There are two primary classifiers that make use of RV objects prtClassMap and prtClassGlrt. These classifiers have very similar performance but prtClassMap is able to handle M-ary classification problems so we will use that as our example.

class = prtClassMap

class = prtClassMap Properties: name: 'Maximum a Posteriori' nameAbbreviation: 'MAP' isNativeMary: 1 rvs: [1x1 prtRvMvn] twoClassParadigm: 'binary' internalDecider: [] isSupervised: 1 isCrossValidateValid: 1 verboseStorage: 1 showProgressBar: 1 isTrained: 0 dataSetSummary: [] dataSet: [] userData: [1x1 struct]

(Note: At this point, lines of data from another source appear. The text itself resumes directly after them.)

/-! ### The encoder -/

/-- The bytes of a well-formed instruction. A reserved encoding has no length (48_io_flags_misc R370): its bytes are the opcode
byte and, for a group member, the ModRM byte that makes it reserved. -/
def encode : Instr → List Byte
  | .jo rel => [Opcode.byte (.jcc .o), rel]
  | .jno rel => [Opcode.byte (.jcc .no), rel]
  | .jb rel => [Opcode.byte (.jcc .b), rel]
  | .jae rel => [Opcode.byte (.jcc .ae), rel]
  | .je rel => [Opcode.byte (.jcc .e), rel]
  | .jne rel => [Opcode.byte (.jcc .ne), rel]
  | .jbe rel => [Opcode.byte (.jcc .be), rel]
  | .ja rel => [Opcode.byte (.jcc .a), rel]
  | .js rel => [Opcode.byte (.jcc .s), rel]
  | .jns rel => [Opcode.byte (.jcc .ns), rel]
  | .jp rel => [Opcode.byte (.jcc .p), rel]
  | .jnp rel => [Opcode.byte (.jcc .np), rel]
  | .jl rel => [Opcode.byte (.jcc .l), rel]
  | .jge rel => [Opcode.byte (.jcc .ge), rel]
  | .jle rel => [Opcode.byte (.jcc .le), rel]
  | .jg rel => [Opcode.byte (.jcc .g), rel]
  | .movRmR w reg rm => Opcode.byte (.movRmR w) :: rmBytes reg rm
  | .movRRm w reg rm => Opcode.byte (.movRRm w) :: rmBytes reg rm
  | .movRm8Imm8 rm imm => Opcode.byte (.movRmImm .byte) :: (rmBytes 0 rm ++ [imm])
  | .movRm16Imm16 rm imm => Opcode.byte (.movRmImm .word) :: (rmBytes 0 rm ++ wordBytes imm)
  | .movR8Imm8 r imm => [Opcode.byte (.movR8Imm r), imm]
  | .movR16Imm16 r imm => Opcode.byte (.movR16Imm r) :: wordBytes imm
  | .movAccMoffs w addr => Opcode.byte (.movAccMoffs w) :: wordBytes addr
  | .movMoffsAcc w addr => Opcode.byte (.movMoffsAcc w) :: wordBytes addr
  | .movRm16Sreg sr rm => Opcode.byte .movRmSreg :: rmBytes sr.regNum rm
  | .movSregRm16 sr rm => Opcode.byte .movSregRm :: rmBytes sr.regNum rm
  | .pushR16 r => [Opcode.byte (.pushR r)]
  | .popR16 r => [Opcode.byte (.popR r)]
  | .pushSreg sr => [Opcode.byte (.pushSreg sr)]
  | .popEs => [Opcode.byte .popEs]
  | .popSs => [Opcode.byte .popSs]
  | .popDs => [Opcode.byte .popDs]
  | .pushRm16 rm => Opcode.byte .grp5 :: rmBytes 6 rm
  | .popRm16 rm => Opcode.byte .grp8F :: rmBytes 0 rm
  | .pushf => [Opcode.byte .pushf]
  | .popf => [Opcode.byte .popf]
  | .lahf => [Opcode.byte .lahf]
  | .sahf => [Opcode.byte .sahf]
  | .xchgAxR16 r => [Opcode.byte (.xchgAx r)]
  | .nop => [Opcode.byte (.xchgAx 0)]
  | .xchgRmR w reg rm => Opcode.byte (.xchgRmR w) :: rmBytes reg rm
  | .lea reg m => Opcode.byte .lea :: rmBytes reg (.mem m)
  | .les reg m => Opcode.byte .les :: rmBytes reg (.mem m)
  | .lds reg m => Opcode.byte .lds :: rmBytes reg (.mem m)
  | .xlat => [Opcode.byte .xlat]
  | .cbw => [Opcode.byte .cbw]
  | .cwd => [Opcode.byte .cwd]
  | .incR16 r => [Opcode.byte (.incR r)]
  | .decR16 r => [Opcode.byte (.decR r)]
  | .incRm w rm => Opcode.byte (incDecOpcode w) :: rmBytes 0 rm
  | .decRm w rm => Opcode.byte (incDecOpcode w) :: rmBytes 1 rm
  | .testRm8Imm8 rm imm => Opcode.byte (.grp3 .byte) :: (rmBytes 0 rm ++ [imm])
  | .testRm16Imm16 rm imm => Opcode.byte (.grp3 .word) :: (rmBytes 0 rm ++ wordBytes imm)
  | .notRm w rm => Opcode.byte (.grp3 w) :: rmBytes 2 rm
  | .negRm w rm => Opcode.byte (.grp3 w) :: rmBytes 3 rm
  | .mulRm w rm => Opcode.byte (.grp3 w) :: rmBytes 4 rm
  | .imulRm w rm => Opcode.byte (.grp3 w) :: rmBytes 5 rm
  | .divRm w rm => Opcode.byte (.grp3 w) :: rmBytes 6 rm
  | .idivRm w rm => Opcode.byte (.grp3 w) :: rmBytes 7 rm
  | .addRmR w d reg rm => Opcode.byte (.aluRmR .add w d) :: rmBytes reg rm
  | .addAlImm8 imm => [Opcode.byte (.aluAccImm .add .byte), imm]
  | .addAxImm16 imm => Opcode.byte (.aluAccImm .add .word) :: wordBytes imm
  | .addRm8Imm8 op82 rm imm => Opcode.byte (.grp1Imm8 op82) :: (rmBytes 0 rm ++ [imm])
  | .addRm16Imm16 rm imm => Opcode.byte .grp1Imm16 :: (rmBytes 0 rm ++ wordBytes imm)
  | .addRm16Simm8 rm imm => Opcode.byte .grp1Simm8 :: (rmBytes 0 rm ++ [imm])
  | .orRmR w d reg rm => Opcode.byte (.aluRmR .or w d) :: rmBytes reg rm
  | .orAlImm8 imm => [Opcode.byte (.aluAccImm .or .byte), imm]
  | .orAxImm16 imm => Opcode.byte (.aluAccImm .or .word) :: wordBytes imm
  | .orRm8Imm8 op82 rm imm => Opcode.byte (.grp1Imm8 op82) :: (rmBytes 1 rm ++ [imm])
  | .orRm16Imm16 rm imm => Opcode.byte .grp1Imm16 :: (rmBytes 1 rm ++ wordBytes imm)
  | .orRm16Simm8 rm imm => Opcode.byte .grp1Simm8 :: (rmBytes 1 rm ++ [imm])
  | .adcRmR w d reg rm => Opcode.byte (.aluRmR .adc w d) :: rmBytes reg rm
  | .adcAlImm8 imm => [Opcode.byte (.aluAccImm .adc .byte), imm]
  | .adcAxImm16 imm => Opcode.byte (.aluAccImm .adc .word) :: wordBytes imm
  | .adcRm8Imm8 op82 rm imm => Opcode.byte (.grp1Imm8 op82) :: (rmBytes 2 rm ++ [imm])
  | .adcRm16Imm16 rm imm => Opcode.byte .grp1Imm16 :: (rmBytes 2 rm ++ wordBytes imm)
  | .adcRm16Simm8 rm imm => Opcode.byte .grp1Simm8 :: (rmBytes 2 rm ++ [imm])
  | .sbbRmR w d reg rm => Opcode.byte (.aluRmR .sbb w d) :: rmBytes reg rm
  | .sbbAlImm8 imm => [Opcode.byte (.aluAccImm .sbb .byte), imm]
  | .sbbAxImm16 imm => Opcode.byte (.aluAccImm .sbb .word) :: wordBytes imm
  | .sbbRm8Imm8 op82 rm imm => Opcode.byte (.grp1Imm8 op82) :: (rmBytes 3 rm ++ [imm])
  | .sbbRm16Imm16 rm imm => Opcode.byte .grp1Imm16 :: (rmBytes 3 rm ++ wordBytes imm)
  | .sbbRm16Simm8 rm imm => Opcode.byte .grp1Simm8 :: (rmBytes 3 rm ++ [imm])
  | .andRmR w d reg rm => Opcode.byte (.aluRmR .and w d) :: rmBytes reg rm
  | .andAlImm8 imm => [Opcode.byte (.aluAccImm .and .byte), imm]
  | .andAxImm16 imm => Opcode.byte (.aluAccImm .and .word) :: wordBytes imm
  | .andRm8Imm8 op82 rm imm => Opcode.byte (.grp1Imm8 op82) :: (rmBytes 4 rm ++ [imm])
  | .andRm16Imm16 rm imm => Opcode.byte .grp1Imm16 :: (rmBytes 4 rm ++ wordBytes imm)
  | .andRm16Simm8 rm imm => Opcode.byte .grp1Simm8 :: (rmBytes 4 rm ++ [imm])
  | .subRmR w d reg rm => Opcode.byte (.aluRmR .sub w d) :: rmBytes reg rm
  | .subAlImm8 imm => [Opcode.byte (.aluAccImm .sub .byte), imm]
  | .subAxImm16 imm => Opcode.byte (.aluAccImm .sub .word) :: wordBytes imm
  | .subRm8Imm8 op82 rm imm => Opcode.byte (.grp1Imm8 op82) :: (rmBytes 5 rm ++ [imm])
  | .subRm16Imm16 rm imm => Opcode.byte .grp1Imm16 :: (rmBytes 5 rm ++ wordBytes imm)
  | .subRm16Simm8 rm imm => Opcode.byte .grp1Simm8 :: (rmBytes 5 rm ++ [imm])
  | .xorRmR w d reg rm => Opcode.byte (.aluRmR .xor w d) :: rmBytes reg rm
  | .xorAlImm8 imm => [Opcode.byte (.aluAccImm .xor .byte), imm]
  | .xorAxImm16 imm => Opcode.byte (.aluAccImm .xor .word) :: wordBytes imm
  | .xorRm8Imm8 op82 rm imm => Opcode.byte (.grp1Imm8 op82) :: (rmBytes 6 rm ++ [imm])
  | .xorRm16Imm16 rm imm => Opcode.byte .grp1Imm16 :: (rmBytes 6 rm ++ wordBytes imm)
  | .xorRm16Simm8 rm imm => Opcode.byte .grp1Simm8 :: (rmBytes 6 rm ++ [imm])
  | .cmpRmR w d reg rm => Opcode.byte (.aluRmR .cmp w d) :: rmBytes reg rm
  | .cmpAlImm8 imm => [Opcode.byte (.aluAccImm .cmp .byte), imm]
  | .cmpAxImm16 imm => Opcode.byte (.aluAccImm .cmp .word) :: wordBytes imm
  | .cmpRm8Imm8 op82 rm imm => Opcode.byte (.grp1Imm8 op82) :: (rmBytes 7 rm ++ [imm])
  | .cmpRm16Imm16 rm imm => Opcode.byte .grp1Imm16 :: (rmBytes 7 rm ++ wordBytes imm)
  | .cmpRm16Simm8 rm imm => Opcode.byte .grp1Simm8 :: (rmBytes 7 rm ++ [imm])
  | .testRmR w reg rm => Opcode.byte (.testRmR w) :: rmBytes reg rm
  | .testAlImm8 imm => [Opcode.byte (.testAccImm .byte), imm]
  | .testAxImm16 imm => Opcode.byte (.testAccImm .word) :: wordBytes imm
  | .movs w => [Opcode.byte (.movs w)]
  | .cmps w => [Opcode.byte (.cmps w)]
  | .stos w => [Opcode.byte (.stos w)]
  | .lods w => [Opcode.byte (.lods w)]
  | .scas w => [Opcode.byte (.scas w)]
  | .segOverride sr => [Opcode.byte (.segOverride sr)]
  | .rep mode => [Opcode.byte (.rep mode)]
  | .lock => [Opcode.byte .lock]
  | .rolRm w count rm => Opcode.byte (.grp2 w count) :: rmBytes 0 rm
  | .rolRmImm8 w rm imm => Opcode.byte (.grp2Imm w) :: (rmBytes 0 rm ++ [imm])
  | .rorRm w count rm => Opcode.byte (.grp2 w count) :: rmBytes 1 rm
  | .rorRmImm8 w rm imm => Opcode.byte (.grp2Imm w) :: (rmBytes 1 rm ++ [imm])
  | .rclRm w count rm => Opcode.byte (.grp2 w count) :: rmBytes 2 rm
  | .rclRmImm8 w rm imm => Opcode.byte (.grp2Imm w) :: (rmBytes 2 rm ++ [imm])
  | .rcrRm w count rm => Opcode.byte (.grp2 w count) :: rmBytes 3 rm
  | .rcrRmImm8 w rm imm => Opcode.byte (.grp2Imm w) :: (rmBytes 3 rm ++ [imm])
  | .shlRm w count rm => Opcode.byte (.grp2 w count) :: rmBytes 4 rm
  | .shlRmImm8 w rm imm => Opcode.byte (.grp2Imm w) :: (rmBytes 4 rm ++ [imm])
  | .shrRm w count rm => Opcode.byte (.grp2 w count) :: rmBytes 5 rm
  | .shrRmImm8 w rm imm => Opcode.byte (.grp2Imm w) :: (rmBytes 5 rm ++ [imm])
  | .sarRm w count rm => Opcode.byte (.grp2 w count) :: rmBytes 7 rm
  | .sarRmImm8 w rm imm => Opcode.byte (.grp2Imm w) :: (rmBytes 7 rm ++ [imm])
  | .loopne rel => [Opcode.byte .loopne, rel]
  | .loope rel => [Opcode.byte .loope, rel]
  | .loop rel => [Opcode.byte .loop, rel]
  | .jcxz rel => [Opcode.byte .jcxz, rel]
  | .jmpRel8 rel => [Opcode.byte .jmpRel8, rel]
  | .jmpRel16 rel => Opcode.byte .jmpRel16 :: wordBytes rel
  | .jmpPtr off seg => Opcode.byte .jmpPtr :: (wordBytes off ++ wordBytes seg)
  | .jmpRm16 rm => Opcode.byte .grp5 :: rmBytes 4 rm
  | .jmpM1616 m => Opcode.byte .grp5 :: rmBytes 5 (.mem m)
  | .callRel16 rel => Opcode.byte .callRel16 :: wordBytes rel
  | .callPtr off seg => Opcode.byte .callPtr :: (wordBytes off ++ wordBytes seg)
  | .callRm16 rm => Opcode.byte .grp5 :: rmBytes 2 rm
  | .callM1616 m => Opcode.byte .grp5 :: rmBytes 3 (.mem m)
  | .ret => [Opcode.byte .ret]
  | .retImm16 imm => Opcode.byte .retImm16 :: wordBytes imm
  | .retf => [Opcode.byte .retf]
  | .retfImm16 imm => Opcode.byte .retfImm16 :: wordBytes imm
  | .int vector => [Opcode.byte .int, vector]
  | .int3 => [Opcode.byte .int3]
  | .into => [Opcode.byte .into]
  | .iret => [Opcode.byte .iret]
  | .daa => [Opcode.byte .daa]
  | .das => [Opcode.byte .das]
  | .aaa => [Opcode.byte .aaa]
  | .aas => [Opcode.byte .aas]
  | .aam base => [Opcode.byte .aam, base]
  | .aad base => [Opcode.byte .aad, base]
  | .inAccImm8 w port => [Opcode.byte (.inImm w), port]
  | .inAccDx w => [Opcode.byte (.inDx w)]
  | .outImm8Acc w port => [Opcode.byte (.outImm w), port]
  | .outDxAcc w => [Opcode.byte (.outDx w)]
  | .clc => [Opcode.byte .clc]
  | .stc => [Opcode.byte .stc]
  | .cli => [Opcode.byte .cli]
  | .sti => [Opcode.byte .sti]
  | .cld => [Opcode.byte .cld]
  | .std => [Opcode.byte .std]
  | .cmc => [Opcode.byte .cmc]
  | .hlt => [Opcode.byte .hlt]
  | .wait => [Opcode.byte .wait]
  | .esc x reg rm => Opcode.byte (.esc x) :: rmBytes reg rm
  | .putchar => [Opcode.byte .ext, 0x00]
  | .getTime => [Opcode.byte .ext, 0x01]
  | .diskRead => [Opcode.byte .ext, 0x02]
  | .diskWrite => [Opcode.byte .ext, 0x03]
  | .reserved0F sub => [Opcode.byte .ext, sub]
  | .reserved60to6F x => [Opcode.byte (.reserved60to6F x)]
  | .reserved8C m => [Opcode.byte .movRmSreg, m.byte]
  | .reserved8D reg rm => [Opcode.byte .lea, ModRM.byte ⟨3, reg, rm⟩]
  | .reserved8E m => [Opcode.byte .movSregRm, m.byte]
  | .reserved8F m => [Opcode.byte .grp8F, m.byte]
  | .reservedC0C1 w mod rm => [Opcode.byte (.grp2Imm w), ModRM.byte ⟨mod, 6, rm⟩]
  | .reservedC4 reg rm => [Opcode.byte .les, ModRM.byte ⟨3, reg, rm⟩]
  | .reservedC5 reg rm => [Opcode.byte .lds, ModRM.byte ⟨3, reg, rm⟩]
  | .reservedC6 m => [Opcode.byte (.movRmImm .byte), m.byte]
  | .reservedC7 m => [Opcode.byte (.movRmImm .word), m.byte]
  | .reservedC8C9 x => [Opcode.byte (.reservedC8C9 x)]
  | .reservedD0toD3 w count mod rm => [Opcode.byte (.grp2 w count), ModRM.byte ⟨mod, 6, rm⟩]
  | .reservedD6 => [Opcode.byte .reservedD6]
  | .reservedF1 => [Opcode.byte .reservedF1]
  | .reservedF6F7 w mod rm => [Opcode.byte (.grp3 w), ModRM.byte ⟨mod, 1, rm⟩]
  | .reservedFE m => [Opcode.byte .grp4, m.byte]
  | .reservedFF3 rm => [Opcode.byte .grp5, ModRM.byte ⟨3, 3, rm⟩]
  | .reservedFF5 rm => [Opcode.byte .grp5, ModRM.byte ⟨3, 5, rm⟩]
  | .reservedFF7 mod rm => [Opcode.byte .grp5, ModRM.byte ⟨mod, 7, rm⟩]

prtClassMap has a property rvs that lists the rvs used for each class in the incoming data set. If there is only one RV specified it is used to model all of the classes. Let’s classify prtDataGenUnimodal using a quadratic classifier that arises by using a MAP classifier with MVN assumption for each class.

```
class = prtClassMap('rvs',prtRvMvn);
ds = prtDataGenUnimodal;
trainedClassifier = class.train(ds);
plot(trainedClassifier);
```

If our data is more complex, we can modify the assumptions of the distributions in both of our classes by setting the “rvs” parameter to something more flexible. Let’s classify prtDataGenBimodal using prtRvKde which uses kernel density estimation.

class = prtClassMap(‘rvs’,prtRvKde); ds = prtDataGenBimodal;trainedClassifier = class.train(ds); plot(trainedClassifier);

## Conclusions

As you can see, RVs are pretty powerful parts of the PRT and they can be used in other parts of the PRT to make things flexible.

In future posts we will talk about how RV objects are used to make flexible mixtures like the GMM and hidden Markov models and we will explore some things that are still in beta such as how we use prtBrv objects to perform variational Bayesian inference for models like Dirichlet process mixtures.